Google has withdrawn from the race for the Pentagon’s cloud contract, which could be worth as much as $10 billion.
The company said that it would no longer compete for the Joint Enterprise Defense Infrastructure (JEDI) cloud, a controversial single-award deal that will see almost all of the Department of Defense's cloud computing needs fulfilled by just one vendor.
Do. Or do not. There is no try
“We are not bidding on the JEDI contract because first, we couldn’t be assured that it would align with our AI Principles," a Google spokesperson said in a statement to Bloomberg.
The company's AI Principles have been a matter of internal contention for the technology giant, with senior Google officials pushing to chase lucrative military contracts, while lower level employees chafed against the move.

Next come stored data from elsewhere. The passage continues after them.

-- ==== Sys2Proof/Machine/Flags.lean ====
section
/-! DEFINITION. Status bits that report: interrupt causes and MSI-X messages (R55), ERR_STATUS bits and the fault events
they raise (R296), and records on the device-to-host rings (R50 to R54). -/

namespace Sys2Proof.Machine

/-- Whether a page has a pending interrupt cause on vector `v` (R55), or in DISTRIBUTED mode a nonzero ERR_STATUS (R308): only
pages with a listed IRQ_STATUS or ERR_STATUS can have one. -/
def State.pagesPending (s : State) (v : Nat) : Bool :=
  s.regs.any (fun e =>
    ((e.1 % 4096 == 0x018 && andN e.2.toNat (s.rd (e.1 / 4096) 0x01C).toNat != 0) ||
      (e.1 % 4096 == 0x024 && s.flag pGUTTER GUTTER.STATUS.MODE)) && bitsOf (s.rd (e.1 / 4096) 0x020).toNat 5 0 == v)

/-- Whether ring `r` is on vector `v` with records pending (R55). -/
def State.ringPending (s : State) (r v : Nat) : Bool :=
  (s.ring r).pend != 0 && s.get pHOSTQ (HOSTQ.RING_CFG.VECTOR r) == v

/-- Whether the union of the pending sets on a vector is non-empty (R55). -/
def State.vectorPending (s : State) (v : Nat) : Bool :=
  s.pagesPending v || (List.range 32).any (fun r => s.ringPending r v)

/-- Whether the endpoint can send a message: present, linked, out of PERST_N and D3hot (R28, R31). -/
def State.pcieUp (s : State) : Bool :=
  !s.flag pDEV DEV.STATUS.HOST_SEL && s.host.linkUp && !s.host.perst && !s.host.d3hot

/-- Send the message of a vector: every ring on it empties its pending set (R55). The message of a masked vector waits in its pending bit
(R29; DESIGN CHOICE, log 104). -/
def State.sendMsix (s : State) (v : Nat) : State :=
  if s.pcieUp then
    { s with
      out := if s.host.vecMasked.contains v then s.out else .msix v :: s.out
      host := { s.host with
        vecPending := if s.host.vecMasked.contains v then v :: s.host.vecPending.filter (· ≠ v) else s.host.vecPending
        rings := (s.host.rings.zipIdx).map (fun (r, i) =>
        if s.get pHOSTQ (HOSTQ.RING_CFG.VECTOR i) == v then { r with pend := 0 } else r) }
      msixOwed := s.msixOwed.filter (· ≠ v) }
  else s

/-- Whether ring `r` has met its moderation (R55): no hold, or MOD_COUNT records (1 when it is 0). -/
def State.modMet (s : State) (r : Nat) : Bool :=
  s.get pHOSTQ (HOSTQ.RING_CTRL.MOD_TIME r) == 0 ||
    decide (max 1 (s.get pHOSTQ (HOSTQ.RING_CTRL.MOD_COUNT r)) ≤ (s.ring r).pend)

/-- After a write that clears or enables causes: if the union of the vector is still non-empty the message is sent
again, subject to the moderation of rings (R55). -/
def State.resend (s : State) (v : Nat) : State :=
  if s.pagesPending v || (List.range 32).any (fun r => s.ringPending r v && s.modMet r) then s.sendMsix v
  else if (List.range 32).any (fun r => s.ringPending r v) then { s with msixOwed := v :: s.msixOwed.filter (· ≠ v) }
  else { s with msixOwed := s.msixOwed.filter (· ≠ v) }

/-- Set interrupt cause `bit` of a page; the message goes when the union changes from empty to non-empty (R37, R55). -/
def State.irq (s : State) (p bit : Nat) : State :=
  let v := bitsOf (s.rd p 0x020).toNat 5 0
  let s1 := s.wr p 0x018 (BitVec.ofNat 32 (setBit (s.rd p 0x018).toNat bit))
  if !s.vectorPending v && s1.vectorPending v then s1.sendMsix v else s1

/-- Set ERR_STATUS `bit` of a page; a fault event goes to the Gutter's collector (R37, R296), or in DISTRIBUTED mode to
the page's vector (R308). -/
def State.err (s : State) (p bit : Nat) : State :=
  let v := bitsOf (s.rd p 0x020).toNat 5 0
  let s1 := s.wr p 0x024 (BitVec.ofNat 32 (setBit (s.rd p 0x024).toNat bit))
  let s2 := match (pageBlock p).bind (fun b => sourceOf b.1 bit) with
    | some k => { s1 with faultEvents := s1.faultEvents ++ [⟨p, bit, false, false, k, s.clk.slot⟩] }
    | none => s1
  if s2.flag pGUTTER GUTTER.STATUS.MODE && !s.vectorPending v && s2.vectorPending v then s2.sendMsix v else s2

/-- Whether an ERR_STATUS bit is set. -/
def State.errSet (s : State) (p bit : Nat) : Bool := bitOf (s.rd p 0x024).toNat bit

/-! ### Rings -/

/-- The enabled ring that binds an input, queue or class (R50). -/
def State.ringFor (s : State) (kind bind : Nat) : Option Nat :=
  (List.range 32).find? (fun r => s.flag pHOSTQ (HOSTQ.RING_CTRL.ENABLE r) &&
    s.get pHOSTQ (HOSTQ.RING_CFG.KIND r) == kind && s.get pHOSTQ (HOSTQ.RING_CFG.BIND r) == bind)

/-- Elements of ring `r` that the device may still write (R51). -/
def State.ringRoom (s : State) (r : Nat) : Nat :=
  2 ^ s.get pHOSTQ (HOSTQ.RING_CFG.LOG2_ENTRIES r) -
    (s.get pHOSTQ (HOSTQ.DEV_IDX.DEV_IDX r) + 2 ^ 32 - s.get pHOSTQ (HOSTQ.DOORBELL.HOST_IDX r)) % 2 ^ 32

/-- Bytes of an element, by ELEM (R49). -/
def elemBytes (elem : Nat) : Nat := match elem with | 0 => 8 | 1 => 32 | _ => 64

/-- Host address of element `i` of ring `r`: BASE + (i mod 2^n) x ELEM (R51). -/
def State.elemAddr (s : State) (r i : Nat) : Nat :=
  s.get pHOSTQ (HOSTQ.RING_BASE.BASE r) + i % 2 ^ s.get pHOSTQ (HOSTQ.RING_CFG.LOG2_ENTRIES r) * elemBytes (s.get pHOSTQ (HOSTQ.RING_CFG.ELEM r))

/-- Element `i` of ring `r` as it goes to host memory, little-endian (R4, R51). -/
def State.elemOut (s : State) (r i elem : Nat) : Out :=
  .ringElem r (s.elemAddr r i) (leDigits 8 (elemBytes (s.get pHOSTQ (HOSTQ.RING_CFG.ELEM r))) elem)

/-- Write one element at DEV_IDX and advance it (R51). -/
def State.ringPut (s : State) (r elem : Nat) : State :=
  (s.emit (s.elemOut r (s.get pHOSTQ (HOSTQ.DEV_IDX.DEV_IDX r)) elem)).incWrap pHOSTQ (HOSTQ.DEV_IDX.DEV_IDX r)

/-- The index writeback that follows the elements it covers, where the ring has one: DEV_IDX in [31:0] and the writeback counter in
[63:32], little-endian (R4, R51). DESIGN CHOICE (log 94): the counter starts at 0 at reset and runs on when the ring is enabled again. -/
def State.ringWriteback (s : State) (r : Nat) : State :=
  if s.get pHOSTQ (HOSTQ.RING_WB.WB r) = 0 then s
  else
    let x := s.ring r
    (s.emit (.ringWb r (s.get pHOSTQ (HOSTQ.RING_WB.WB r)) (leDigits 8 8 (s.get pHOSTQ (HOSTQ.DEV_IDX.DEV_IDX r) + 2 ^ 32 * x.wbCount)))).setRing r
      { x with wbCount := wrapAdd 32 x.wbCount 1 }

/-- Count `n` more records pending on ring `r` and send or hold the vector's message (R55). -/
def State.ringNotify (s : State) (r : Nat) : State :=
  let v := s.get pHOSTQ (HOSTQ.RING_CFG.VECTOR r)
  let was := s.vectorPending v
  let x := s.ring r
  let s1 := s.setRing r { x with pend := x.pend + 1, pendSince := if x.pend = 0 then s.clk.slot else x.pendSince }
  if was then
    if s1.msixOwed.contains v && s1.modMet r then s1.sendMsix v else s1
  else if s1.modMet r then s1.sendMsix v
  else { s1 with msixOwed := v :: s1.msixOwed.filter (· ≠ v) }

/-- Whether ring `r` takes no writes now: stopped, or the endpoint cannot reach host memory (R53). -/
def State.ringStopped (s : State) (r : Nat) : Bool := s.flag pHOSTQ (HOSTQ.RING_CTRL.STOPPED r)

/-- Write one record, of one or more elements, to ring `r`: held while the ring is stopped or full, up to 64 records,
and counted in RING_LOST beyond (R53, R54). -/
def State.ringRecord (s : State) (r : Nat) (rec : List Nat) : State :=
  let x := s.ring r
  if s.ringStopped r || !x.held.isEmpty || decide (s.ringRoom r < rec.length) then
    if x.held.length < 64 then s.setRing r { x with held := x.held ++ [rec] }
    else s.incSat pHOSTQ (HOSTQ.RING_LOST.LOST r)
  else ((s.forEach rec (fun e s => s.ringPut r e)).ringWriteback r).ringNotify r

/-- Write the held records of a running ring while they fit (R54). -/
def State.ringDrain : Nat → Nat → State → State
  | 0, _, s => s
  | k + 1, r, s =>
    match (s.ring r).held with
    | [] => s
    | rec :: rest =>
      if s.ringStopped r || decide (s.ringRoom r < rec.length) then s
      else State.ringDrain k r
        ((((s.setRing r { s.ring r with held := rest }).forEach rec (fun e s => s.ringPut r e)).ringWriteback r).ringNotify r)

/-- Write an event record to the EVENT ring of a class; with no ring enabled for the class it is dropped (R50, R53). -/
def State.event (s : State) (cls : Nat) (rec : List Nat) : State :=
  match s.ringFor 5 cls with
  | some r => s.ringRecord r rec
  | none => s

/-- Put fields into a record: (low bit, width, value). -/
def packRec (fs : List (Nat × Nat × Nat)) : Nat := fs.foldl (fun a f => a + 2 ^ f.1 * (f.2.2 % 2 ^ f.2.1)) 0

end Sys2Proof.Machine
end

A key example of this can be found in 'Project Maven,' a secret Google Cloud product for the US military that aimed to use Google's image recognition smarts for DoD drones. While it was a small contract worth just $9 million, company emails viewed by The New York Times revealed that Google had hoped Maven would lead to bigger contracts.
But, when the project was made public by Gizmodo, the reaction from the wider Google community was far from positive - around a dozen employees resigned, while more than 4,000 signed a petition against it. “We believe that Google should not be in the business of war,” the petition said.
In response, Google released its AI Principles that clarified the company's views on working with the military, and in June said that it would not renew its Maven contract. At the end of September, Google CEO Sundar Pichai secretly visited the Pentagon to try to smooth the relationship.
The company is also facing internal and external tumult over revelations that it is planning a return to China with a censored search engine. The engine, Project Dragonfly, would likely go against several of the company's new principles - "technologies that cause or are likely to cause overall harm; technologies that gather or use information for surveillance violating internationally accepted norms; technologies whose purpose contravenes widely accepted principles of international law and human rights."
I find your lack of certifications disturbing
There is another reason why Google has decided not to compete for the JEDI cloud contract, with the spokesperson admitting "we determined that there were portions of the contract that were out of scope with our current government certifications.”
The company trails behind Amazon Web Services and Microsoft Azure in gaining the myriad certifications required to run different government workloads, many of which are of course highly sensitive and top secret.
“Had the JEDI contract been open to multiple vendors, we would have submitted a compelling solution for portions of it,” the Google spokesperson said. “Google Cloud believes that a multi-cloud approach is in the best interest of government agencies, because it allows them to choose the right cloud for the right workload.”
Google's stance has been echoed by pretty much every cloud provider other than Amazon, the presumptive front-runner for the JEDI contract. Microsoft, IBM and Oracle were among those lobbying both publicly and privately to break up the contract into multiple smaller awards.
Their consternation led to Congress publicly asking why the contract was single-award, to which DOD spokesperson Dana White responded, saying that the contract will last just two years, at which point “we will re-examine the marketplace and make a decision about the capabilities we need for the next option period."
Critics, however, point out that once a provider is chosen, they will remain the most likely choice for the next option period. The full contract, worth up to $10bn, will last 10 years.